#### [Exercise details]
Copy out every line of the data where the word "reads" is found.

#### [Records excerpted from a collection]

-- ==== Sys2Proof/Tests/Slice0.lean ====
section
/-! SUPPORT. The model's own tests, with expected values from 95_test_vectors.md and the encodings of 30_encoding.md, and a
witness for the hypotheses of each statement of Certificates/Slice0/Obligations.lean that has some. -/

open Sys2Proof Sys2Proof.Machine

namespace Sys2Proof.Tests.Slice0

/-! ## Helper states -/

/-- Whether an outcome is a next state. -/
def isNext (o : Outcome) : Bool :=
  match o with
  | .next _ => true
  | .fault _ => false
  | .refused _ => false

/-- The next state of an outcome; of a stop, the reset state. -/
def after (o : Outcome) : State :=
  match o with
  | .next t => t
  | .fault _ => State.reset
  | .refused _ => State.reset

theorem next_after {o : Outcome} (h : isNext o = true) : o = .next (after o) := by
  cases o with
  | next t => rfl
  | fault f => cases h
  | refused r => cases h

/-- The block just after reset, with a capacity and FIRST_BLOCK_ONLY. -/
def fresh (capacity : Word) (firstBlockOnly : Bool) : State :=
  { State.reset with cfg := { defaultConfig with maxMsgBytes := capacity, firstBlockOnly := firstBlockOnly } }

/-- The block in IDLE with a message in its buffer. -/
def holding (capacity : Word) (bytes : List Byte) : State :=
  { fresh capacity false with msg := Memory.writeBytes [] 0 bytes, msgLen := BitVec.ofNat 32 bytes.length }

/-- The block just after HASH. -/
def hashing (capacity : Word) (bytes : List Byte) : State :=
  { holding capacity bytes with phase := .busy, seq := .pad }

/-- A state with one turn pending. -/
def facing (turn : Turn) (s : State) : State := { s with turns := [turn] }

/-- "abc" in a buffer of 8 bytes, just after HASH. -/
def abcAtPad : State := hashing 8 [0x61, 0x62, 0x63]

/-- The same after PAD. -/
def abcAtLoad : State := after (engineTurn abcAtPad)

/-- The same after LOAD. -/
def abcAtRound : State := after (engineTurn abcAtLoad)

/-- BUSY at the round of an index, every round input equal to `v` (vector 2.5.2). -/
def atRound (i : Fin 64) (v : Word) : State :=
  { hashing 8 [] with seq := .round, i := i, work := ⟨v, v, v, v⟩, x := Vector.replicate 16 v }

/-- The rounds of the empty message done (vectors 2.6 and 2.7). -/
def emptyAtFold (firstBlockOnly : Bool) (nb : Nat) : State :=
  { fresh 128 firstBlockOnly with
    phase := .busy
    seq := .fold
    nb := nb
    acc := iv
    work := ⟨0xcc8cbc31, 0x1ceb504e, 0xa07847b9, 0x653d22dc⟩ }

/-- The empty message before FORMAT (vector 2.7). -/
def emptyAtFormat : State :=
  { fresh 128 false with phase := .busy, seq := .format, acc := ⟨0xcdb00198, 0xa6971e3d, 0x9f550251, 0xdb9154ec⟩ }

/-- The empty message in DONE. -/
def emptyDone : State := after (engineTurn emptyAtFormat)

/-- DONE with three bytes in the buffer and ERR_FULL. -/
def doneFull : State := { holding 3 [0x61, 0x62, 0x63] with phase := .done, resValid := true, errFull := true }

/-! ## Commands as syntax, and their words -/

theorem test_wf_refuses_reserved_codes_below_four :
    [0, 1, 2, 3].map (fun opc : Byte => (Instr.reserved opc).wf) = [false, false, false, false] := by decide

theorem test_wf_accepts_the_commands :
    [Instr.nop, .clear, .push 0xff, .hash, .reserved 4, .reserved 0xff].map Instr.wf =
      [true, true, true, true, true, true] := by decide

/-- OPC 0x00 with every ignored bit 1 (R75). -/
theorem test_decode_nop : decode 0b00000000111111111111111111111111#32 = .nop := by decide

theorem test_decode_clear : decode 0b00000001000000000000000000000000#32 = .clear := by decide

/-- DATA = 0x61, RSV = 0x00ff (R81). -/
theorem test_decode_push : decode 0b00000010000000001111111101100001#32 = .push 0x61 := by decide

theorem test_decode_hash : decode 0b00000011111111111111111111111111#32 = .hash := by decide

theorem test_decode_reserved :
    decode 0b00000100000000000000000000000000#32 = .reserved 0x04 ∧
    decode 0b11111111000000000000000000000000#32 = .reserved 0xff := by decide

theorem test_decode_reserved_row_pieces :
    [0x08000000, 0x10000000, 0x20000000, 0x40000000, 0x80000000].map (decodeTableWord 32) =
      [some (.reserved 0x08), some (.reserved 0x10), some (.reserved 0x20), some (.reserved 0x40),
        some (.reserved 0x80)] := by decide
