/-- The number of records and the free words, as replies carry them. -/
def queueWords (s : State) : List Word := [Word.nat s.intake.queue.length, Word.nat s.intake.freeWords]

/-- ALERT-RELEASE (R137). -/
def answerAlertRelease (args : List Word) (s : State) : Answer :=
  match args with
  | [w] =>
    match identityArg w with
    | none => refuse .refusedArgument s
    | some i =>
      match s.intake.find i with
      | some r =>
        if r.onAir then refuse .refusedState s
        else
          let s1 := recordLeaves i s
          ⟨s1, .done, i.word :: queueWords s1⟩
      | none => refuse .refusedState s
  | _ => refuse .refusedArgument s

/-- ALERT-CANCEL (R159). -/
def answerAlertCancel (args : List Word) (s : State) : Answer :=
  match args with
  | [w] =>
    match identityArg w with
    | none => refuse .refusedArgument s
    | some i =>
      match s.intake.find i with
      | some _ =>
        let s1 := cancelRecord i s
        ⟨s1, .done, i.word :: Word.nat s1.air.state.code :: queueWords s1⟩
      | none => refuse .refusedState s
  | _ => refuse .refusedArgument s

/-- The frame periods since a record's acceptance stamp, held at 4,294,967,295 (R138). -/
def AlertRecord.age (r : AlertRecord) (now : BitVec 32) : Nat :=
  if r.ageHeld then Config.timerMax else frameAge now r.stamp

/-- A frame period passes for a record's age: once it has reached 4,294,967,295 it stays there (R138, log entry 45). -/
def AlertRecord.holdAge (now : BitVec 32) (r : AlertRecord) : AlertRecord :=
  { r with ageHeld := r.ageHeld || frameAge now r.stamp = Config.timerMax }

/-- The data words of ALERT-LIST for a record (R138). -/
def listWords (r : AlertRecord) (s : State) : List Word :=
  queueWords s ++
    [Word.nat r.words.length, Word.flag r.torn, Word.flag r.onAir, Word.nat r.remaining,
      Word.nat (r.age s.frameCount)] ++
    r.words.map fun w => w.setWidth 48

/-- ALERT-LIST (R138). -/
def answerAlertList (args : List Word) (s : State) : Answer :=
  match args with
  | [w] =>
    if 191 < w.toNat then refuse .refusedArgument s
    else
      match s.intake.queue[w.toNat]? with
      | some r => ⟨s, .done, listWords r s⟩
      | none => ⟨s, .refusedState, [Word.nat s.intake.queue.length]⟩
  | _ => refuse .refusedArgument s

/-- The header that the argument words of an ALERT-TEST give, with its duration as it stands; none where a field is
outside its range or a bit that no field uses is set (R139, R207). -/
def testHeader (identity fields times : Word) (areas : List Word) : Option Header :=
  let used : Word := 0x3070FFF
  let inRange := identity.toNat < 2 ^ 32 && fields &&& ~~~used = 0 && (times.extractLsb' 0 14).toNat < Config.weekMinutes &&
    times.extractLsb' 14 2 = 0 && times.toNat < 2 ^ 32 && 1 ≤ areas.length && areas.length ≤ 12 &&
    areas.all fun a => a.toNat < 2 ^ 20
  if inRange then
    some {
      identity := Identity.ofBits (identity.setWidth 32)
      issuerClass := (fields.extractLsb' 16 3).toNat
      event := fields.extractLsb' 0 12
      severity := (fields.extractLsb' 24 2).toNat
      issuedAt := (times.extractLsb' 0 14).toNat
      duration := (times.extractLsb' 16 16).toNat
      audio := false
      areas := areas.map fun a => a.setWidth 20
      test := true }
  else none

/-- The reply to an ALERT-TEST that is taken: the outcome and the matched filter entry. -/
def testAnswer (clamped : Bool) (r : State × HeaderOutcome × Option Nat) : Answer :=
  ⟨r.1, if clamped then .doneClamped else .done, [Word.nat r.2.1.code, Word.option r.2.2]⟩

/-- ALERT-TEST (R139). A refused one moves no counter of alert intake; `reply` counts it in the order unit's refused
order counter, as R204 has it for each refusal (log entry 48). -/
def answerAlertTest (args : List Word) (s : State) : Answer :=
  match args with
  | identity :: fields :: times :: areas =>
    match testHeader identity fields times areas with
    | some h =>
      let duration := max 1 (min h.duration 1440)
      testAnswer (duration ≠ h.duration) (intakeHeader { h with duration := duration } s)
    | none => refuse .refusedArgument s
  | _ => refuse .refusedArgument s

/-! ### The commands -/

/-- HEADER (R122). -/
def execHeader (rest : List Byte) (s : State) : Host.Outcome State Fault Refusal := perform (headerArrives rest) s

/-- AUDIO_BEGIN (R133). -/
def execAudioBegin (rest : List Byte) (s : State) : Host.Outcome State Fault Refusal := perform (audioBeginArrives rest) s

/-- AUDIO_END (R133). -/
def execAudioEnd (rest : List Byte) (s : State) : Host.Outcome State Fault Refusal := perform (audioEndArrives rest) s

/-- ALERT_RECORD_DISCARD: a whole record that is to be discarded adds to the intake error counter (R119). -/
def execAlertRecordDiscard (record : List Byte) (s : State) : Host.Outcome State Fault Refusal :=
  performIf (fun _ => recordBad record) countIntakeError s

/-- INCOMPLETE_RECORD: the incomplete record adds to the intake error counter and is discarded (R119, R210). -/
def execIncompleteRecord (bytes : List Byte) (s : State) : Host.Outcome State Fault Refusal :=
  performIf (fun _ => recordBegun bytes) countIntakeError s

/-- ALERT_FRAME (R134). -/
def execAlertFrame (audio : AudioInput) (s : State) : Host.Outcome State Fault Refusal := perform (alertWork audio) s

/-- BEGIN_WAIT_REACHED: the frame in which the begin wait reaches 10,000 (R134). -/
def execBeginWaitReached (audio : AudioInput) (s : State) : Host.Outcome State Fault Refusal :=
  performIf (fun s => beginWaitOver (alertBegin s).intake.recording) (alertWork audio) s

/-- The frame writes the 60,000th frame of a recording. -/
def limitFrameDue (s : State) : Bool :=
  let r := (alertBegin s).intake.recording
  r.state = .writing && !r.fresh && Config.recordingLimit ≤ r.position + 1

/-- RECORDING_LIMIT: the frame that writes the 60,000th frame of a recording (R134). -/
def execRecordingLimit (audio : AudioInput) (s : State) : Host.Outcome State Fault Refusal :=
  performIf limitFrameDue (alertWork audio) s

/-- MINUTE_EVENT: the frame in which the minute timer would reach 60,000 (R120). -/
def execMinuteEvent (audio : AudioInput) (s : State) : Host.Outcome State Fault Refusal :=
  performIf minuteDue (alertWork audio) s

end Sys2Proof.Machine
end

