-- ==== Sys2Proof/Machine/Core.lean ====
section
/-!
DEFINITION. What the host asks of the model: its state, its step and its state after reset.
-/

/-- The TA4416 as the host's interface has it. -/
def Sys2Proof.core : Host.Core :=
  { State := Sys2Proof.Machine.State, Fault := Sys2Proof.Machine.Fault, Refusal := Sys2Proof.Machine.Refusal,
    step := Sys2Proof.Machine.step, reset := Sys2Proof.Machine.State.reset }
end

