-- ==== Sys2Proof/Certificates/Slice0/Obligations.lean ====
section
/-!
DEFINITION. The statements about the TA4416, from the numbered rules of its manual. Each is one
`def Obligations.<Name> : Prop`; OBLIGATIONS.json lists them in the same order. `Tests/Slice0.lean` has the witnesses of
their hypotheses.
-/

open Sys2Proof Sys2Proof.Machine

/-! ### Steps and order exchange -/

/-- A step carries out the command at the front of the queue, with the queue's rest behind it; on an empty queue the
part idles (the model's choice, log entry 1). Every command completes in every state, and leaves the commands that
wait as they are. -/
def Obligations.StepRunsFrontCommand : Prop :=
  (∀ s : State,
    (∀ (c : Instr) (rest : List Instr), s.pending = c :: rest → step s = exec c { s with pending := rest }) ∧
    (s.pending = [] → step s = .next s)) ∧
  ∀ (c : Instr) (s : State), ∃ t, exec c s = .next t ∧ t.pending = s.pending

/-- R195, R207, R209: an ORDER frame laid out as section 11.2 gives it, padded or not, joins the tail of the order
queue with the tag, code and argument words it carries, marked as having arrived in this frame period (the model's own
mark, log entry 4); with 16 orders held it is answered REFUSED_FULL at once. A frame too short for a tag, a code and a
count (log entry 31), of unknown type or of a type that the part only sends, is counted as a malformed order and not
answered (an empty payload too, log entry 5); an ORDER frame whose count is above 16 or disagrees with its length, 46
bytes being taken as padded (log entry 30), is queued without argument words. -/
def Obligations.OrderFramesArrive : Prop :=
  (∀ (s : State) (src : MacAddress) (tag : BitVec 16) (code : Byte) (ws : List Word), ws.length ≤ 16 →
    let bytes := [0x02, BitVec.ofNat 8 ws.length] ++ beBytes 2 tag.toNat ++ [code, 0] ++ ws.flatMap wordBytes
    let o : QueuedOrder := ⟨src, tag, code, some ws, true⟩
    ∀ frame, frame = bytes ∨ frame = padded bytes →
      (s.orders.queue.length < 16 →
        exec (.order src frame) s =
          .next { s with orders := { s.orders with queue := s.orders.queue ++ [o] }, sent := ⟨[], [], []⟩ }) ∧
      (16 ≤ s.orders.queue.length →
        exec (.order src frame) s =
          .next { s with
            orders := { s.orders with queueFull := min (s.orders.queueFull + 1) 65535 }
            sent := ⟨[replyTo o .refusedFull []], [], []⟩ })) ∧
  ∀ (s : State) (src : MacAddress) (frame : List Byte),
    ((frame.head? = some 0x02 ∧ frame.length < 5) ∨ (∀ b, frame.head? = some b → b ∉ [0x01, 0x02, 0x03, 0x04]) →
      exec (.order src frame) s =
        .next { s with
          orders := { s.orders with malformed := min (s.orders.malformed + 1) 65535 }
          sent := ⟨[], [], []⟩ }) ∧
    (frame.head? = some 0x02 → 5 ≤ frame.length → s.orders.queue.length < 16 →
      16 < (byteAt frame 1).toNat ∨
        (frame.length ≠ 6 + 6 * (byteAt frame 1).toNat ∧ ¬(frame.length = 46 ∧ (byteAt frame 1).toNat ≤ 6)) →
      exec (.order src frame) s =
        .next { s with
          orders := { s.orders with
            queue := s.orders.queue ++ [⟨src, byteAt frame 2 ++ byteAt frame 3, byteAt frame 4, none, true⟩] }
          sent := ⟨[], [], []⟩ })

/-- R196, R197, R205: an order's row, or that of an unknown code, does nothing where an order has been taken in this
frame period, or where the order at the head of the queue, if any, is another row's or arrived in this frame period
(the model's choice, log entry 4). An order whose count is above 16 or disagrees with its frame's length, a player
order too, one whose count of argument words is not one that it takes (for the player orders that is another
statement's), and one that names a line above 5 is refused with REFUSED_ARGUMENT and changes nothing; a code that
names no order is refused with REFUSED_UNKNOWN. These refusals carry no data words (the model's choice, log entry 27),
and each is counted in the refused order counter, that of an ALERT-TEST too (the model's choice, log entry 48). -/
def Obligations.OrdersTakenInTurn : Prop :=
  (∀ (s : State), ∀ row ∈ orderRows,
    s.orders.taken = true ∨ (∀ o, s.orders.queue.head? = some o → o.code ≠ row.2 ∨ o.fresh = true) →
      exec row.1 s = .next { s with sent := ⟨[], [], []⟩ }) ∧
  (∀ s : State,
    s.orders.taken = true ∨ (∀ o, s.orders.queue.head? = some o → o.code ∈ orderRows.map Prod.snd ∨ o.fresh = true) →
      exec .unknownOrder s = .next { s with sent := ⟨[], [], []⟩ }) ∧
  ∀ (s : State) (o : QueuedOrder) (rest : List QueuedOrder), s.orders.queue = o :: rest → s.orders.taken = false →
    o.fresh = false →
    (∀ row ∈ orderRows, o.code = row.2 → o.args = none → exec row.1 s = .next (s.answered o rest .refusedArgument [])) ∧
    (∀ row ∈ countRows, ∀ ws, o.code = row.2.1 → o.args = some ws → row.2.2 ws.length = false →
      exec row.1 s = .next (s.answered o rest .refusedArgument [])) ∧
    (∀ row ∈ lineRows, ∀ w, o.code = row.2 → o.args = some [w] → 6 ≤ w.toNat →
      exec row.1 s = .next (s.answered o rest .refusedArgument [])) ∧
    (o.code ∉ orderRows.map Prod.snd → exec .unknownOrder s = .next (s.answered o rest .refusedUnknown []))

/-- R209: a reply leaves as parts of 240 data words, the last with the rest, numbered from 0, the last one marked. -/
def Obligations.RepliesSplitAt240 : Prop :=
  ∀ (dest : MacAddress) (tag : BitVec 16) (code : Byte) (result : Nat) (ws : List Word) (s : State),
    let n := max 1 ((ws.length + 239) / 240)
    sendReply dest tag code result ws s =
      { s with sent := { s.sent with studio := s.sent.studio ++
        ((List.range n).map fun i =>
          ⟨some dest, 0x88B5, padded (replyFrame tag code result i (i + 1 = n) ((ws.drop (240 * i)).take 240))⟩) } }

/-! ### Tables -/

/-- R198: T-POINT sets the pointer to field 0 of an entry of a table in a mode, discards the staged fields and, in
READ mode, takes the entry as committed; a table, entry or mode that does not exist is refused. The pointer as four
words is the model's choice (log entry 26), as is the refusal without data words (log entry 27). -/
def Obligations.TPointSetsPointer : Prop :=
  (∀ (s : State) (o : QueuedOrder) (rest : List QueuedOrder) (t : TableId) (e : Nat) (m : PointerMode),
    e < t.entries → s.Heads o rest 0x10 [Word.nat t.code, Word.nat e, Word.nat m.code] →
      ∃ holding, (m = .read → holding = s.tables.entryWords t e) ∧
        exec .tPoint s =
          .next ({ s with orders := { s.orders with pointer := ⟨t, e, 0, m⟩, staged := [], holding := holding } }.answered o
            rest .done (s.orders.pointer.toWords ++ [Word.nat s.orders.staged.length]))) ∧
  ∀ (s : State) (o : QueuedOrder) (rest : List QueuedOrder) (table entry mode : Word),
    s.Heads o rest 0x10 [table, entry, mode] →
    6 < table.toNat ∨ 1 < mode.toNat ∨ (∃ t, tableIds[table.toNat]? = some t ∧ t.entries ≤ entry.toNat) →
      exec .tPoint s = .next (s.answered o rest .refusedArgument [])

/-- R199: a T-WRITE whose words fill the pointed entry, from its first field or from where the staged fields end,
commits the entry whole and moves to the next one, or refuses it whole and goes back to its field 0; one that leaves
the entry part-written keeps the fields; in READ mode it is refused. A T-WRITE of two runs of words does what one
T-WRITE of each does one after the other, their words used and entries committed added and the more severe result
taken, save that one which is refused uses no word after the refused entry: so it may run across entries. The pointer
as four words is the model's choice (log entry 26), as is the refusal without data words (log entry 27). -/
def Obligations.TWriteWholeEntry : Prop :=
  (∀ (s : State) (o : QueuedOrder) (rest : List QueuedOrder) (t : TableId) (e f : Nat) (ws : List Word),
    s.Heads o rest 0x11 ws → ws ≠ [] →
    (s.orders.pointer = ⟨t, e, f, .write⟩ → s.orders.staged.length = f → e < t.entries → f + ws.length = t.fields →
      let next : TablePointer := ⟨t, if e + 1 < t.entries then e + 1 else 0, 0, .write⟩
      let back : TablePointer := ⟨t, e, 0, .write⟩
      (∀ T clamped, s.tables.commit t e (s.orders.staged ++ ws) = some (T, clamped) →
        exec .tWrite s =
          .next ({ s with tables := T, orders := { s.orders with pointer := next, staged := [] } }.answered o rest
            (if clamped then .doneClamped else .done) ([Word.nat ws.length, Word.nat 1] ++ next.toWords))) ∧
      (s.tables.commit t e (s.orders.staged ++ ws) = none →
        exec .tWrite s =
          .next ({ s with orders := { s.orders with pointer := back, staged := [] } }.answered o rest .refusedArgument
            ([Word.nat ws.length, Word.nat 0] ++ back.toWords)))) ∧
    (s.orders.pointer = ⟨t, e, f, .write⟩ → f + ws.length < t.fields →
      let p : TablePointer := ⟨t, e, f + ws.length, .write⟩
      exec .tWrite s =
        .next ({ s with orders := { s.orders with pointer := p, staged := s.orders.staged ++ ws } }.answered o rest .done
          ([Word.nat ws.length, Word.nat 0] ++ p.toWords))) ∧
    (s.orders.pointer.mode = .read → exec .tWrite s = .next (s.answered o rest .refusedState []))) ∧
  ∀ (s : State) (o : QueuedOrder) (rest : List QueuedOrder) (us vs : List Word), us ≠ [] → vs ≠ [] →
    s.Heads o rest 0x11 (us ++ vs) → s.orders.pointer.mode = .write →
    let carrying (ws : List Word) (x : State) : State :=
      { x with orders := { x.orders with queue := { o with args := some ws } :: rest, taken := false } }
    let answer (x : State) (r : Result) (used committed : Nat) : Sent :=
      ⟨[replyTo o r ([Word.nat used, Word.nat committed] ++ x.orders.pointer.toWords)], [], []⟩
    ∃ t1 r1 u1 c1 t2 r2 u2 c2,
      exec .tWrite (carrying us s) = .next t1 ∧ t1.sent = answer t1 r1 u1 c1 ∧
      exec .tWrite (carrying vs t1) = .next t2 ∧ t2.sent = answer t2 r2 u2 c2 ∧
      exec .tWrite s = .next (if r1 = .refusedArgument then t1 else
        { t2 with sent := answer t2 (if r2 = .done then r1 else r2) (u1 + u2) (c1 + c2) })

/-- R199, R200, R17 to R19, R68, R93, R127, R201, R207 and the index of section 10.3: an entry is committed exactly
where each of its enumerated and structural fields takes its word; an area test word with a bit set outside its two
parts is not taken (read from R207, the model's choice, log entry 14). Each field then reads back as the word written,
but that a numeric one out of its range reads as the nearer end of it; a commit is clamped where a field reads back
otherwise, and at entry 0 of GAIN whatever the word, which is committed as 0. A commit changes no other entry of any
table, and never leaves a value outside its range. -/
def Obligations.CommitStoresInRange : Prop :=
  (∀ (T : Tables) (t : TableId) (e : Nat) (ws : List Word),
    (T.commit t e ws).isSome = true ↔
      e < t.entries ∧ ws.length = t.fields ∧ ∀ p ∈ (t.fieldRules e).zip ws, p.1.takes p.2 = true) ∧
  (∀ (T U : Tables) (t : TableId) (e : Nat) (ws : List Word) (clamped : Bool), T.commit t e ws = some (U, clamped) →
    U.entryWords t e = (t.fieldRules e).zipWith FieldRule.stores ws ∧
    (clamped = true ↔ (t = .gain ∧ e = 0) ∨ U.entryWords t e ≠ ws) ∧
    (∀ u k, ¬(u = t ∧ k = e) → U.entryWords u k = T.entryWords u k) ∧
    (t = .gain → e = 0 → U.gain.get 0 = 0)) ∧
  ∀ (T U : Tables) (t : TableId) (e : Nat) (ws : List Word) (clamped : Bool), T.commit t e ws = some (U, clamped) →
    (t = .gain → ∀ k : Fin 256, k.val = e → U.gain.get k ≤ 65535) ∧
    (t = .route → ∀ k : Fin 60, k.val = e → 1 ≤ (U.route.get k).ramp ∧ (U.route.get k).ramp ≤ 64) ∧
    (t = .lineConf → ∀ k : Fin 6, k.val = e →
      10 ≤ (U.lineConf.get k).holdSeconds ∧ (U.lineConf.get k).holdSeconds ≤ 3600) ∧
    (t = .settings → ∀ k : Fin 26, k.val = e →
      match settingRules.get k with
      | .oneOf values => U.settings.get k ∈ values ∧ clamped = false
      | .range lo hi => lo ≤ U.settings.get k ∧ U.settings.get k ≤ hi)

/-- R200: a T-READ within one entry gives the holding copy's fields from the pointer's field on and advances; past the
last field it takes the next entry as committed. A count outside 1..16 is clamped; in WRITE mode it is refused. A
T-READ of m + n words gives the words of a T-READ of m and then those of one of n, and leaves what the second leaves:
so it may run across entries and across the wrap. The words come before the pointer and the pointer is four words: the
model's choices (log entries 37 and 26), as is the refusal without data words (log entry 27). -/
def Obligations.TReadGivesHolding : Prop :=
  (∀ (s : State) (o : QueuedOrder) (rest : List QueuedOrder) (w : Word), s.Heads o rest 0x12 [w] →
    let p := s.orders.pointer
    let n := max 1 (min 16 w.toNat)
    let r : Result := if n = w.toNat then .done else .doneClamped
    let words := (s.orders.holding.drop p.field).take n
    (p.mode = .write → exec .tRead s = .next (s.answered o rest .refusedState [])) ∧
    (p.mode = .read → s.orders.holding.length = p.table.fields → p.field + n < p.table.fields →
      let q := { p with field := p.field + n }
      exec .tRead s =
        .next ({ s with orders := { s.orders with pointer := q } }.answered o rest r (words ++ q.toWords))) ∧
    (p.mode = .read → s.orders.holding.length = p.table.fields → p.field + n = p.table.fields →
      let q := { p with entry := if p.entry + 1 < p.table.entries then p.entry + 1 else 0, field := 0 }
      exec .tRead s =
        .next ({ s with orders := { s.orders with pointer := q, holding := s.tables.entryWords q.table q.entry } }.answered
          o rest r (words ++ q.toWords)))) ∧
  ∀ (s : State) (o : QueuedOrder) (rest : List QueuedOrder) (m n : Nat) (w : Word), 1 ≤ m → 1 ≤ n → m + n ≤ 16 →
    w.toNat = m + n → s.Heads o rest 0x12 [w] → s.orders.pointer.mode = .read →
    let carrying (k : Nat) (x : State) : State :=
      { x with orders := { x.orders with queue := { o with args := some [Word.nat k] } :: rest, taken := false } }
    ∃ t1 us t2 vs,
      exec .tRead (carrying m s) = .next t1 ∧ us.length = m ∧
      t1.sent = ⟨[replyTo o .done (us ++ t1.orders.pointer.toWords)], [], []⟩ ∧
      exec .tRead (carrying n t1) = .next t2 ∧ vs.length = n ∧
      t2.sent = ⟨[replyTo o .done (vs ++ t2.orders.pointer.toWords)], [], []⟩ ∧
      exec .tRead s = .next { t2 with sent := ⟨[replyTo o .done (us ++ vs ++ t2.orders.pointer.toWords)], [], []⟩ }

#### [Answer to this exercise]
parts is not taken (read from R207, the model's choice, log entry 14). Each field then reads back as the word written,
but that a numeric one out of its range reads as the nearer end of it; a commit is clamped where a field reads back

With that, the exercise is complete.